Gostam de
citar, por exemplo, a cura do(s) cego(s) de Jericó (Mateus 20:29, 30 e
seguintes): “Saindo eles de Jericó, seguiu-o uma grande
multidão; e eis que dois cegos, sentados junto do caminho, ouvindo que
Jesus passava, clamaram, dizendo: Senhor, Filho de Davi, tem compaixão de nós”,
etc.
Este
relato é paralelo ao de Marcos 10: 46 e seguintes: “Depois chegaram a
Jericó. E, ao sair ele de Jericó com seus discípulos e uma grande multidão,
estava sentado junto do caminho um mendigo cego, Bartimeu filho de Timeu”,
etc. Mas os críticos gostam de comparar também com Lucas 18:35 (“Ora, quando ele ia chegando a Jericó, estava um cego
sentado junto do caminho, mendigando”).
O
argumento que ateus e incrédulos em geral gostam de usar é o seguinte: como
pode ser verdade esse relato contraditório? Era um cego ou dois?

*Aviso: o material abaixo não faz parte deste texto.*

/-- CTRL moves control at once while RUN is 0, and both CTRL fields follow; while RUN is 1 only a write through the controlling
port is accepted, and it waits for the commit gap. APPLY, while RUN is 0 and no flip runs, starts a flip for every page whose
bit in the bias table differs from its bias, in ascending order, and BUSY reads 1 until there is none; while RUN is 1 it waits
for the gap; while BUSY it changes nothing. When the page whose flip runs completes it, the page takes its new bias, unless
the table has been written otherwise meanwhile (log 10), and every other page keeps its own; SHARED counts the pages in host
bias, and BUSY ends with the last flip. -/
def Obligations.ControlAndBiasChange : Prop :=
  (∀ (via : Req) (target : HPort) (s : State), s.writeOpen Reg.portCtlA = true → s.host.ctrl ≠ target →
    (s.running = false → ∃ t, exec (.ctrl via target) s = .next t ∧
      t.host = { s.host with ctrl := target, ctrlNext := none, failing := false, orphan := false, mailFails := 0 } ∧
      t.bit Reg.portCtlA 0 = decide (target = .a) ∧ t.bit Reg.portCtlB 0 = decide (target = .b) ∧
      onlyLog [Reg.portCtlA, Reg.portCtlB] { s with host := t.host } t) ∧
    (s.running = true → (via = .portA ∧ s.host.ctrl = .a) ∨ (via = .portB ∧ s.host.ctrl = .b) →
      exec (.ctrl via target) s = .next { s with host := { s.host with ctrlNext := some target } }) ∧
    (s.running = true → ¬((via = .portA ∧ s.host.ctrl = .a) ∨ (via = .portB ∧ s.host.ctrl = .b)) →
      exec (.ctrl via target) s = .next s)) ∧
  (∀ s : State, s.writeOpen Reg.biasCtl = true → s.hdmCxl = true →
    (s.bit Reg.biasCtl 1 = false → s.running = false →
      ∃ t, exec .biasApply s = .next t ∧
        (∀ p b, (p, b) ∈ t.host.flips ↔
          p < s.hdmPages ∧ b = tableBit (s.view (s.fld Reg.biasTableBase 31 0 * 65536) ((s.hdmPages + 7) / 8)) p ∧
            b ≠ s.host.hostBias.contains p) ∧
        (t.host.flips.map Prod.fst).Pairwise (· < ·) ∧ t.host.hostBias = s.host.hostBias ∧
        t.bit Reg.biasCtl 1 = !t.host.flips.isEmpty ∧ regsKeptBut [Reg.biasCtl] s t) ∧
    (s.bit Reg.biasCtl 1 = false → s.running = true →
      exec .biasApply s = .next { s with host := { s.host with applyWaits := true } }) ∧
    (s.bit Reg.biasCtl 1 = true → exec .biasApply s = .next s)) ∧
  (∀ (page : Nat) (b : Bool) (rest : List (Nat × Bool)) (s : State), s.host.flips = (page, b) :: rest →
    ∃ t c, exec (.biasFlipComplete page) s = .next t ∧ t.host.flips = rest ∧ t.host.hostBias.contains page = c ∧
      (tableBit (s.view (s.fld Reg.biasTableBase 31 0 * 65536 + page / 8) 1) (page % 8) = b → c = b) ∧
      (∀ p, p ≠ page → t.host.hostBias.contains p = s.host.hostBias.contains p) ∧
      t.fld Reg.biasCtl 21 2 = t.host.hostBias.length % 2 ^ 20 ∧
      (rest = [] → t.bit Reg.biasCtl 1 = false) ∧ regsKeptBut [Reg.biasCtl] s t)

/-! ### Accesses to device memory -/

/-- A write through BAR2 or CXL.mem that no rule drops stores each of its bytes at its place, and no other byte of memory changes.
A read through BAR2 answers with the bytes of its places, in order, and changes no byte; a poisoned write is dropped in full
and logged as 0x9008; a read of an address that does not exist answers zeros and logs 0x600C. APPLY runs its flips while RUN
is 0 and waits for the gap while it is 1; the page whose flip has completed leaves the flips. -/
def Obligations.BusAccessesReadAndStore : Prop :=
  (∀ (p : HPort) (off : Nat) (data : Bytes) (ps : List Place) (s : State), s.devState ≠ 5 →
    (ps.map fun pl => cellOf pl.loc).Nodup →
    (∀ src : BusSource, off + data.length ≤ 2 ^ s.bar2Log2 p → s.needsHold (s.bar2Base p + off) = none →
      s.placesOf (busAgent src p) true (s.bar2Base p + off) data.length = some ps → s.guards (busAgent src p) ps = .ok →
      ∃ t, exec (.bar2Access p src ⟨.write off data false, []⟩) s = .next t ∧ memoryKeptBut (ps.map (·.loc)) s t ∧
        ∀ (i : Nat) (h : i < ps.length), t.peek ps[i].loc = data.getD i 0) ∧
    (∀ base size : Nat, s.host.hdm = some (p, base, size) → (s.hport p).cxl = true → off + data.length ≤ size →
      s.needsHold (base + off) = none → s.placesOf (.cxl p) true (base + off) data.length = some ps →
      s.guards (.cxl p) ps = .ok →
      ∃ t, exec (.cxlMemAccess p ⟨.write off data false, []⟩) s = .next t ∧ memoryKeptBut (ps.map (·.loc)) s t ∧
        ∀ (i : Nat) (h : i < ps.length), t.peek ps[i].loc = data.getD i 0)) ∧
  (∀ (p : HPort) (src : BusSource) (off len : Nat) (s : State), s.devState ≠ 5 → off + len ≤ 2 ^ s.bar2Log2 p →
    (∀ ps, s.placesOf (busAgent src p) false (s.bar2Base p + off) len = some ps →
      ∃ t, exec (.bar2Access p src ⟨.read off len, []⟩) s = .next t ∧ memoryKept s t ∧
        ∃ ms, t.out = s.out ++ ms ++ [.busData p (ps.map fun pl => s.peek pl.loc)] ∧ ∀ m ∈ ms, ∃ q n, m = .snoop q n) ∧
    (s.placesOf (busAgent src p) false (s.bar2Base p + off) len = none →
      ∃ u t, exec (.bar2Access p src ⟨.read off len, []⟩) s = .next t ∧ t = u.emit (.busData p (zeroBytes len)) ∧
        Logged { code := 0x600C, cls := 0, unit := (busAgent src p).unit } s u) ∧
    ∀ data : Bytes, data.length = len → ∃ t, exec (.bar2Access p src ⟨.write off data true, []⟩) s = .next t ∧
      Logged { code := 0x9008, cls := 0, unit := { typ := 12, idx := portIdx p, sub := 0 } } s t) ∧
  ((∀ s : State, s.writeOpen Reg.biasCtl = true → s.hdmCxl = true → s.bit Reg.biasCtl 1 = false →
    ∃ v, exec .biasApply s = .next v ∧ v.host.applyWaits = s.running ∧ v.host.hostBias = s.host.hostBias ∧ memoryKept s v ∧
      (s.running = false → v.bit Reg.biasCtl 1 = !v.host.flips.isEmpty)) ∧
  ∀ (page : Nat) (b : Bool) (rest : List (Nat × Bool)) (s : State), s.host.flips = (page, b) :: rest →
    ∃ v, exec (.biasFlipComplete page) s = .next v ∧ v.host.flips = rest ∧ (rest = [] → v.bit Reg.biasCtl 1 = false))

/-! ### Serrin modules -/

/-- A flit that fails CRC counts against its module, which wants repair at 32 failures or at the eighth failure of one flit; a
shorter run of failures adds to the module's count and logs nothing. (RUN 1: removal waits for the gap.) A module that
retrained with at most four failed data lanes and its repair lanes sound maps each of them to a repair lane of its own, keeps
the mappings that it had, and waits to return at full width (RUN 1); one that did not retrain in time is fenced, with
LINK_DEGRADED and one log entry. -/
def Obligations.SerrinModulesRepair : Prop :=
  (∀ (hub n nth : Nat) (s : State), hub < 2 → n < 120 → s.modState hub n = 2 → s.running = true →
    ∃ t, exec (.flitCrcFail hub n nth) s = .next t ∧ (t.modSt hub n).crc = (s.modSt hub n).crc + 1 ∧
      (t.modShared hub n).want = ((s.modShared hub n).want || decide (8 ≤ nth) || decide (32 ≤ (s.modSt hub n).crc + 1)) ∧
      (nth < 8 → onlyRegs [Reg.d2dModStatus hub n] { s with mods := t.mods } t ∧
        t.fld (Reg.d2dModStatus hub n) 23 8 = min (s.fld (Reg.d2dModStatus hub n) 23 8 + 1) 65535) ∧
      (8 ≤ nth → t.reg Reg.errLogHead = s.reg Reg.errLogHead + 1)) ∧
  ((∀ (hub n : Nat) (failed : List Nat) (s : State), hub < 2 → n < 96 → s.modState hub n = 1 → s.running = true →
      (∀ l ∈ failed, l < 64) → ((List.range 64).filter failed.contains).length ≤ 4 →
      ((s.modSt hub n).mapped.map Prod.fst).Nodup → ((s.modSt hub n).mapped.map Prod.snd).Nodup →
      ∃ t, exec (.moduleRetrainDone hub n failed) s = .next t ∧ (t.modSt hub n).back = true ∧
        (∀ x, x ∈ (t.modSt hub n).mapped.map Prod.fst ↔ x ∈ failed) ∧ ((t.modSt hub n).mapped.map Prod.snd).Nodup ∧
        (∀ x ∈ (t.modSt hub n).mapped, 64 ≤ x.2 ∧ x.2 ≤ 67) ∧
        (∀ x ∈ (s.modSt hub n).mapped, x.1 ∈ failed → 64 ≤ x.2 → x.2 ≤ 67 → x ∈ (t.modSt hub n).mapped) ∧ t.modState hub n = 1 ∧
        t.bit (Reg.d2dModStatus hub n) 2 = false ∧
        t.fld (Reg.d2dModStatus hub n) 6 4 = ((List.range 64).filter failed.contains).length) ∧
  (∀ (hub n : Nat) (s : State), hub < 2 → n < 96 → s.modState hub n = 1 → s.running = true → s.test.loss = none →
      (∃ m ∈ connMods n, m ≠ n ∧ s.modState hub m ≠ 3) →
      ∃ t, exec (.moduleRetrainTimeout hub n) s = .next t ∧ t.modState hub n = 3 ∧
        t.reg Reg.errLogHead = s.reg Reg.errLogHead + 1 ∧
        ((s.modSt hub n).degraded = false → t.bit (Reg.d2dModStatus hub n) 7 = true ∧ t.bit (Reg.d2dSummary hub) 22 = true)))

/-! ### The vector engine -/

/-- Each lane-wise instruction of Table 3.27 writes its value to every lane of D that its mask lets through, keeps every other
register, and goes on to the next instruction; nothing else in the machine changes. -/
def Obligations.VectorLanesAreWritten : Prop :=
  ∀ (l opc : Nat) (c : Instr) (f : Nat → Word) (r : RunSlot) (i : VInstr) (s : State), s.atVec l opc r i →
    (let v := s.vec (s.physOf l)
     let a := v.at i.a
     let b := v.at i.b
     (c, opc, f) ∈ ([
      (.vadd l, 0x01, fun n => addRne (a n) (b n)), (.vsub l, 0x02, fun n => subRne (a n) (b n)),
      (.vmul l, 0x03, fun n => mulRne (a n) (b n)), (.vfma l, 0x04, fun n => fma32 (a n) (b n) (v.at i.c n)),
      (.vneg l, 0x05, fun n => a n ^^^ 0x80000000), (.vabs l, 0x06, fun n => a n &&& 0x7FFFFFFF),
      (.vmax l, 0x10, fun n => max32 (a n) (b n)), (.vmin l, 0x11, fun n => min32 (a n) (b n)),
      (.vsel l, 0x13, fun n => if (v.mask i.mkr).getLsbD n then a n else b n),
      (.vamax l, 0x28, fun n => if n % 32 = 0 then amaxOf (((v.vreg i.a).drop n).take 32) else 0),
      (.vrsum l, 0x30, fun n => if n = 0 then laneTree addRne (v.vreg i.a) else 0),
      (.vrmax l, 0x31, fun n => if n = 0 then laneTree max32 (v.vreg i.a) else 0),
      (.vrmin l, 0x32, fun n => if n = 0 then laneTree min32 (v.vreg i.a) else 0),
      (.vexp l, 0x38, fun n => sfuExp (a n)), (.vlog l, 0x39, fun n => sfuLog (a n)), (.vrcp l, 0x3A, fun n => sfuRcp (a n)),
      (.vrsqrt l, 0x3B, fun n => sfuRsqrt (a n)), (.vsin l, 0x3C, fun n => sfuSin (a n)), (.vcos l, 0x3D, fun n => sfuCos (a n)),
      (.vperm l, 0x40, fun n => a ((b n).toNat % 128)), (.vbcast l, 0x41, fun _ => a (i.imm % 128)),
      (.vmovs l, 0x42, fun _ => (v.sreg i.a).setWidth 32)] : List (Instr × Nat × (Nat → Word)))) →
    ∃ w, exec c s = .next (s.vecDone l r w) ∧ laneWrite i f (s.vec (s.physOf l)) w

/-- VCVT writes each lane's value converted to FMT and widened again; VCMP writes the mask bits of its lanes and nothing else;
VSCALE takes its four codes from the scale policy, in which only whether a block is listed is open (log 10); VQPOP takes 128
values from the queue, or waits while it holds fewer. -/
def Obligations.ConvertCompareScaleAndPop : Prop :=
  ∀ (l : Nat) (r : RunSlot) (i : VInstr) (s : State),
    (s.atVec l 0x20 r i → ∃ w, exec (.vcvt l) s = .next (s.vecDone l r w) ∧
      laneWrite i (fun n =>
        let v := s.vec (s.physOf l)
        let x := (List.range 128).map (v.at i.a)
        if i.fmt ≤ 2 then widen (elemValue (operandFmt i.fmt) 0 (convert (vecFmt i.fmt) 0 (fp32 (v.at i.a n))).code)
        else
          let k := convertBlock (i.fmt == 3) (v.scales.getD (n / 32) 0).toNat (((x.drop (32 * (n / 32))).take 32).map fp32)
          widen (elemValue (operandFmt i.fmt) k.scale (k.codes.getD (n % 32) 0))) (s.vec (s.physOf l)) w) ∧
    (s.atVec l 0x12 r i → ∃ w, exec (.vcmp l) s = .next (s.vecDone l r w) ∧
      w = { s.vec (s.physOf l) with masks := w.masks } ∧
      ∀ k n, n < 128 → (w.mask k).getLsbD n =
        if k = i.d ∧ k ≠ 0 ∧ (i.masked = false ∨ ((s.vec (s.physOf l)).mask i.mkr).getLsbD n = true)
        then cmp32 (i.imm % 8) ((s.vec (s.physOf l)).at i.a n) ((s.vec (s.physOf l)).at i.b n)
        else ((s.vec (s.physOf l)).mask k).getLsbD n) ∧
    (s.atVec l 0x29 r i → ∃ (w : VecSt) (listed : Nat → Bool),
      exec (.vscale l) s = .next (({ s with free := s.free + 1 } : State).vecDone l r w) ∧
      w = { s.vec (s.physOf l) with scales := w.scales } ∧ w.scales.length = 4 ∧
      ∀ k, k < 4 → w.scales.getD k 0 = BitVec.ofNat 8
        (s.policyScale (((s.vec (s.physOf l)).sreg i.b).toNat % 65536) (i.fmt == 3) ((s.vec (s.physOf l)).at i.a (32 * k))
          (some ((s.vec (s.physOf l)).scales.getD k 0).toNat) (listed k))) ∧
    (s.atVec l 0x4A r i → (s.vec (s.physOf l)).queue.length < 128 → exec (.vqpop l) s = .next s) ∧
    (s.atVec l 0x4A r i → 128 ≤ (s.vec (s.physOf l)).queue.length →
      ∃ w, exec (.vqpop l) s = .next (s.vecDone l r w) ∧
        w.queue = (s.vec (s.physOf l)).queue.drop 128 ∧
        laneWrite i (fun n => (s.vec (s.physOf l)).queue.getD n 0) (s.vec (s.physOf l))
          { w with queue := (s.vec (s.physOf l)).queue })

/-- Each scalar instruction writes scalar register D, except register 0, modulo 2^64; SLUI changes bits [47:24] only, SSHL and
SSHR shift by IMM[5:0], VEXT takes a lane with zeros above. -/
def Obligations.ScalarRegistersAreWritten : Prop :=
  ∀ (l opc : Nat) (c : Instr) (x : DWord) (r : RunSlot) (i : VInstr) (s : State), s.atVec l opc r i →
    (let v := s.vec (s.physOf l)
     let a := v.sreg i.a
     let b := v.sreg i.b
     (c, opc, x) ∈ ([
      (.sli l, 0x80, BitVec.ofInt 64 i.simm),
      (.slui l, 0x81, (v.sreg i.d &&& ~~~0xFFFFFF000000#64) ||| (BitVec.ofNat 64 i.imm <<< 24)),
      (.sadd l, 0x82, a + b), (.saddi l, 0x83, a + BitVec.ofInt 64 i.simm), (.ssub l, 0x84, a - b), (.smul l, 0x85, a * b),
      (.sand l, 0x86, a &&& b), (.sor l, 0x87, a ||| b), (.sxor l, 0x88, a ^^^ b), (.sshl l, 0x89, a <<< (i.imm % 64)),
      (.sshr l, 0x8A, a >>> (i.imm % 64)), (.vext l, 0x8D, (v.at i.a (i.imm % 128)).setWidth 64)] :
        List (Instr × Nat × DWord))) →
    ∃ w, exec c s = .next (s.vecDone l r w) ∧ scalarWrite i.d x (s.vec (s.physOf l)) w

Jesus e os
discípulos estavam chegando ou saindo da cidade?
Para mim isto é
procurar chifre em cabeça de cavalo.
Mateus,
Marcos, Lucas e João escreveram relatos confiáveis e complementares da vida de
Jesus Cristo. Como naturalmente acontece em relatos paralelos mas
independentes, há diferenças nos relatos. Mateus foi testemunha ocular do
evento. Como um dos discípulos, ele estava no local e relatou o que presenciou.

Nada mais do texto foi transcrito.